К ритуальным ситуациям, которые сопровождают человека в течение
его жизни и включают в качестве обязательного действия питье
шампанского, как опять-таки следует из монолога «Шампанское» – и
это наблюдение подтверждает контекст чеховского творчества –
относятся, во-вторых, юбилей, встреча Нового года и приравненные
к ним прочие важные события:
«Тысяча восемьсот восемьдесят четвертого года, января 1-го дня,
мы, нижеподписавшиеся, Человечество с одной стороны и Новый,
1884 год – с другой, заключили между собою договор, по которому:
1) Я, Человечество, обязуюсь встретить и проводить Новый, 1884
год с шампанским, визитами, скандалами и протоколами» («Контракт
1884 года с человечеством» – 2, 306);
«Имбс нахмурился, походил по каюте из угла в угол и, рассудив и
взвесив, дал согласие. Граф пожал ему руку и крикнул
шампанского» («Русский уголь. Правдивая история» – 3, 17);
«– Господа, шампанского! – разошелся юбиляр. – Сегодня же...

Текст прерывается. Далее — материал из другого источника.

/-- The answer of an iteration depends on the session and the snapshot alone. -/
theorem exec_sameAnswer {i : Instr} {s t s' t' : State} (h : SameSession s t) (hi : i.format = .snapshot)
    (hs : exec i s = .next s') (ht : exec i t = .next t') : SameAnswer s' t' := by
  obtain ⟨word, cls, hcls, hexec⟩ := exec_eq_iterate hi
  obtain ⟨hps, rfl⟩ := iterate_next ((hexec s).symm.trans hs)
  obtain ⟨hpt, rfl⟩ := iterate_next ((hexec t).symm.trans ht)
  exact hcls.sameAnswer (h.sameLatch hps hpt word)

/-- Settles O45: LOC is what the operation writes in this session, and IDLE, which writes none, leaves it. -/
theorem iterationsAreIdempotent : Obligations.IterationsAreIdempotent := by
  intro i s t s' t' h hi hs ht
  obtain ⟨hphase, houtcome, hsnap, hactive, hbyte⟩ := exec_sameAnswer h hi hs ht
  refine ⟨fun hkeep => ?loc, hphase, houtcome, hsnap, hactive, hbyte⟩
  case loc =>
    refine (locationDependsOnModeAndPoliciesAlone s t h.mode.symm h.mirrorPolicy.symm h.sramPolicy.symm).2 i s' t' hs ht ?_
    rintro (hraw | hlocation | ⟨rd, wr, a, hidle⟩)
    · cases hi.symm.trans hraw
    · cases hi.symm.trans hlocation
    · exact hkeep.resolve_right fun hnot => hnot rd wr a hidle

end Sys2Proof.Machine

/-! The moves of the transport and the host, and where the loop has no step (R146 to R150). -/

namespace Sys2Proof.Machine

theorem step_of_move {s : State} {e : Event} {rest : List Event} (h : s.schedule = e :: rest) :
    step s = runEvent e (s.withSchedule rest) := by
  rw [step, nextMove, h]

theorem whenRunning_of_running {s : State} (h : s.phase = .sample ∨ s.phase = .sendPending)
    (m : Host.Outcome State Fault Refusal) : whenRunning s m = m := by
  rcases h with h | h <;> rw [whenRunning, h]

theorem State.deliverIf_eq (s : State) (delivered : Bool) :
    s.deliverIf delivered = { s with sent := if delivered then s.sent ++ [s.pendingByte] else s.sent } := by
  cases delivered <;> rfl

/-- In SAMPLE nothing is pending, so a stop delivers nothing (R149). -/
theorem hostStop_of_sample {s : State} (h : s.phase = .sample) (delivered : Bool) :
    hostStop delivered s = .next (s.endSession.withOutcome .stop) := by
  have hnone : (delivered && s.phase == .sendPending) = false := by simp [h]
  rw [hostStop, whenRunning_of_running (.inl h), hnone]
  rfl

theorem hostStop_of_pending {s : State} (h : s.phase = .sendPending) (delivered : Bool) :
    hostStop delivered s = .next ((s.deliverIf delivered).endSession.withOutcome .stop) := by
  have hdelivered : (delivered && s.phase == .sendPending) = delivered := by simp [h]
  rw [hostStop, whenRunning_of_running (.inr h), hdelivered]

/-- Every sample is a bus class (R67). -/
theorem format_of_sample {w : SnapshotWord} {i : Instr} (h : decode .snapshot w.toNat = .ok i) : i.format = .snapshot := by
  rw [(everySampleIsOneOperation w).2] at h
  injection h with h
  subst h
  split_ifs <;> rfl

/-- The loop moves in SAMPLE only, and its move ends in SAMPLE or SEND_PENDING (R148, R149). -/
theorem loop_phase {w : Window} {s t : State} (h : runEvent (.loop w) s = .next t) :
    s.phase = .sample ∧ (t.phase = .sample ∨ t.phase = .sendPending) := by
  obtain ⟨i, hdecode, hexec⟩ := runWord_next h
  exact exec_bus_phase (s := s.withBus (w.lastBus s.bus)) (format_of_sample hdecode) hexec

/-- Outside SAMPLE a step is the console's, or in SEND_PENDING the transport's or the host's (R148, R150). -/
theorem step_cases_of_not_sample {s t : State} (hphase : s.phase ≠ .sample) (h : step s = .next t) :
    (∃ l rest, s.schedule = .console l :: rest ∧ t = { s with bus := l, schedule := rest }) ∨
    (s.phase = .sendPending ∧
      ((∃ rest, s.schedule = .accept :: rest ∧ t.phase = .sample) ∨
       (∃ b rest, s.schedule = .fail b :: rest ∧ t.phase = .failed) ∨
       (∃ b rest, s.schedule = .stop b :: rest ∧ t.phase = .stopped))) := by
  rcases step_cases h with ⟨-, hpoll⟩ | ⟨e, rest, hsched, hmove⟩
  · exact absurd (loop_phase hpoll).1 hphase
  rcases runEvent_cases hmove with ⟨l, rfl, rfl⟩ | ⟨w, i, rfl, -, -⟩ | ⟨rfl, hp, rfl⟩ | ⟨b, rfl, hp, rfl⟩ |
    ⟨b, rfl, hp, rfl⟩ | ⟨f, w, i, hp, -⟩
  · exact .inl ⟨l, rest, hsched, rfl⟩
  · exact absurd (loop_phase hmove).1 hphase
  · exact .inr ⟨hp, .inl ⟨rest, hsched, rfl⟩⟩
  · exact .inr ⟨hp, .inr (.inl ⟨b, rest, hsched, rfl⟩)⟩
  · exact .inr ⟨hp.resolve_left hphase, .inr (.inr ⟨b, rest, hsched, rfl⟩)⟩
  · exact absurd hp hphase

/-- In FAILED and STOPPED a step is the console's (R150). -/
theorem step_of_ended {s t : State} (hend : s.phase = .failed ∨ s.phase = .stopped) (h : step s = .next t) :
    ∃ l rest, s.schedule = .console l :: rest ∧ t = { s with bus := l, schedule := rest } := by
  have hsample : s.phase ≠ .sample := by rcases hend with hp | hp <;> simp [hp]
  have hpending : s.phase ≠ .sendPending := by rcases hend with hp | hp <;> simp [hp]
  exact (step_cases_of_not_sample hsample h).resolve_right fun hmove => hpending hmove.1

/-- The session's end is for good: no step leaves the phase or changes SENT. -/
theorem step_keeps_ended {s t : State} (hend : s.phase = .failed ∨ s.phase = .stopped) (h : step s = .next t) :
    t.phase = s.phase ∧ t.sent = s.sent := by
  obtain ⟨l, rest, -, rfl⟩ := step_of_ended hend h
  exact ⟨rfl, rfl⟩

theorem step_fail_phase {s t : State} {b : Bool} {rest : List Event} (hsched : s.schedule = .fail b :: rest)
    (h : step s = .next t) : t.phase = .failed := by
  obtain ⟨-, ht⟩ := whenSendPending_next ((step_of_move hsched).symm.trans h)
  injection ht with ht
  exact ht ▸ rfl

theorem step_stop_phase {s t : State} {b : Bool} {rest : List Event} (hsched : s.schedule = .stop b :: rest)
    (h : step s = .next t) : t.phase = .stopped := by
  obtain ⟨-, ht⟩ := whenRunning_next ((step_of_move hsched).symm.trans h)
  injection ht with ht
  exact ht ▸ rfl

/-- Settles O42: outside SAMPLE a step is one of the four. -/
theorem pendingSendBlocksTheLoop : Obligations.PendingSendBlocksTheLoop := by
  intro s t hphase h
  exact (step_cases_of_not_sample (by simp [hphase]) h).imp_right And.right

/-- Settles O38: with a send pending the accept is enabled, and its move is the three updates. -/
theorem acceptAppendsThePendingByte : Obligations.AcceptAppendsThePendingByte := by
  intro s rest hsched hphase
  exact (step_of_move hsched).trans (whenSendPending_pending _ hphase)

/-- Settles O39: the failure's move with either delivery, and FAILED is for good. -/
theorem failedSendEndsTheSession : Obligations.FailedSendEndsTheSession := by
  intro s rest hphase
  refine ⟨fun hsched => ?lost, fun hsched => ?delivered, fun b t u hsched ht hu => ?after⟩
  case lost => exact (step_of_move hsched).trans (whenSendPending_pending _ hphase)
  case delivered => exact (step_of_move hsched).trans (whenSendPending_pending _ hphase)
  case after =>
    have hfailed : t.phase = .failed := step_fail_phase hsched ht
    exact hfailed ▸ step_keeps_ended (.inl hfailed) hu

/-- Settles O40: the stop's move in each phase, STOPPED is for good, and the loop's own move ends nothing. -/
theorem hostStopEndsTheSession : Obligations.HostStopEndsTheSession := by
  intro s rest
  refine ⟨fun b hsched => ⟨fun hphase => ?sample, fun hphase => ?pending, fun t u ht hu => ?after⟩, fun t hloop ht => ?loop⟩
  case sample => exact (step_of_move hsched).trans (hostStop_of_sample (s := s.withSchedule rest) hphase b)
  case pending =>
    rw [step_of_move hsched, runEvent, hostStop_of_pending (s := s.withSchedule rest) hphase, State.deliverIf_eq]
    rfl
  case after =>
    have hstopped : t.phase = .stopped := step_stop_phase hsched ht
    exact hstopped ▸ step_keeps_ended (.inr hstopped) hu
  case loop =>
    rcases step_cases ht with ⟨-, hpoll⟩ | ⟨e, rest', hsched, hmove⟩
    · exact (loop_phase hpoll).2
    · rcases hloop with hnil | ⟨w, hw⟩
      · cases hsched.symm.trans hnil
      · cases hsched.symm.trans hw
        exact (loop_phase hmove).2

end Sys2Proof.Machine

/-! The region rows: the row of every decode word (spec/30_encoding.md R69), and from a row's operand back to its word. -/

namespace Sys2Proof

open Machine
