-- ==== Sys2Proof/Machine/Control.lean ====
section
/-! DEFINITION. CLOSE and the pass-through commands (43_control_commands.md rules R160 to R165). -/

namespace Sys2Proof.Machine

/-- CLOSE: `PASS(CLOSE, 0)` (43_control_commands.md rule R161). -/
def execClose (s : State) : Host.Outcome State Fault Refusal := .next (s.pass .close 0)

/-- LENGTH: `PASS(LENGTH, 0)` (43_control_commands.md rule R162). -/
def execLength (s : State) : Host.Outcome State Fault Refusal := .next (s.pass .length 0)

/-- POSGET: `PASS(POSITION, 0)` (43_control_commands.md rule R163). -/
def execPosget (s : State) : Host.Outcome State Fault Refusal := .next (s.pass .position 0)

/-- FLUSH: `PASS(FLUSH, 0)` (43_control_commands.md rule R164). -/
def execFlush (s : State) : Host.Outcome State Fault Refusal := .next (s.pass .flush 0)

/-- SETLEN: `PASS(SET_LENGTH, value)`, the value verbatim (43_control_commands.md rule R165). -/
def execSetlen (value : Word64) (s : State) : Host.Outcome State Fault Refusal :=
  .next (s.pass .setLength value)

end Sys2Proof.Machine
end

желаю пить шампанское! Угощаю всех!
Но шампанского не пришлось пить, так как у трагика в карманах не
нашлось ни копейки» («Юбилей» – 5, 456).
В том же случае, если шампанское появляется за пределами
описанных выше ритуальных ситуаций, оно может маркировать особый
– эстетизированный – образ жизни, противопоставленный обыденной
среднестатистической реальности, находящийся за ее пределами –
идеальный для нее. Этот образ жизни через перечисление ее
главных, структурообразующих, деталей эксплицирован в рассказе
«Что чаще всего встречается в романах, повестях и т.п.?»:
«Портфель из русской кожи, китайский фарфор, английское седло,
револьвер, не дающий осечки, орден в петличке, ананасы,
шампанское, трюфели и устрицы» (1, 17).
Именно шампанское в данном случае становится семантическим
ядром, и одновременно – метонимическим заместителем, красивой
жизни для немногих, предопределяющим появление остальных, как
правило, уже произвольных, ситуативных, деталей-элементов:
«В одну неделю было пережито: и ландо, и философия, и романсы
Павловской, и путешествия ночью в типографию, и «Колокол», и
шампанское, и даже сватовство» (Ал. П. Чехову – П 2, 216);
«В конце концов, мы порешили, помимо шампанского, абонировать
для него кресло в театре, утроить жалованье, купить ему вороных»
(«Единственное средство» – 2, 20);
«Ариадна с серьезным, вдохновенным лицом записывала на бумажке
устриц, шампанского, конфект и посылала меня в Москву, конечно,
не спрашивая, есть ли у меня деньги» («Ариадна» – 9, 114).
В том же случае, если аристократический или романный хронотоп
помещается в контекст обывательской жизни, то он неизбежно
трансформируется в хронотоп праздника, свободы от различного
рода социальных уз или в богему (если пользоваться обозначением
чеховского художественного мира), опять-таки противостоящую
скучному и однообразному течению повседневного времени.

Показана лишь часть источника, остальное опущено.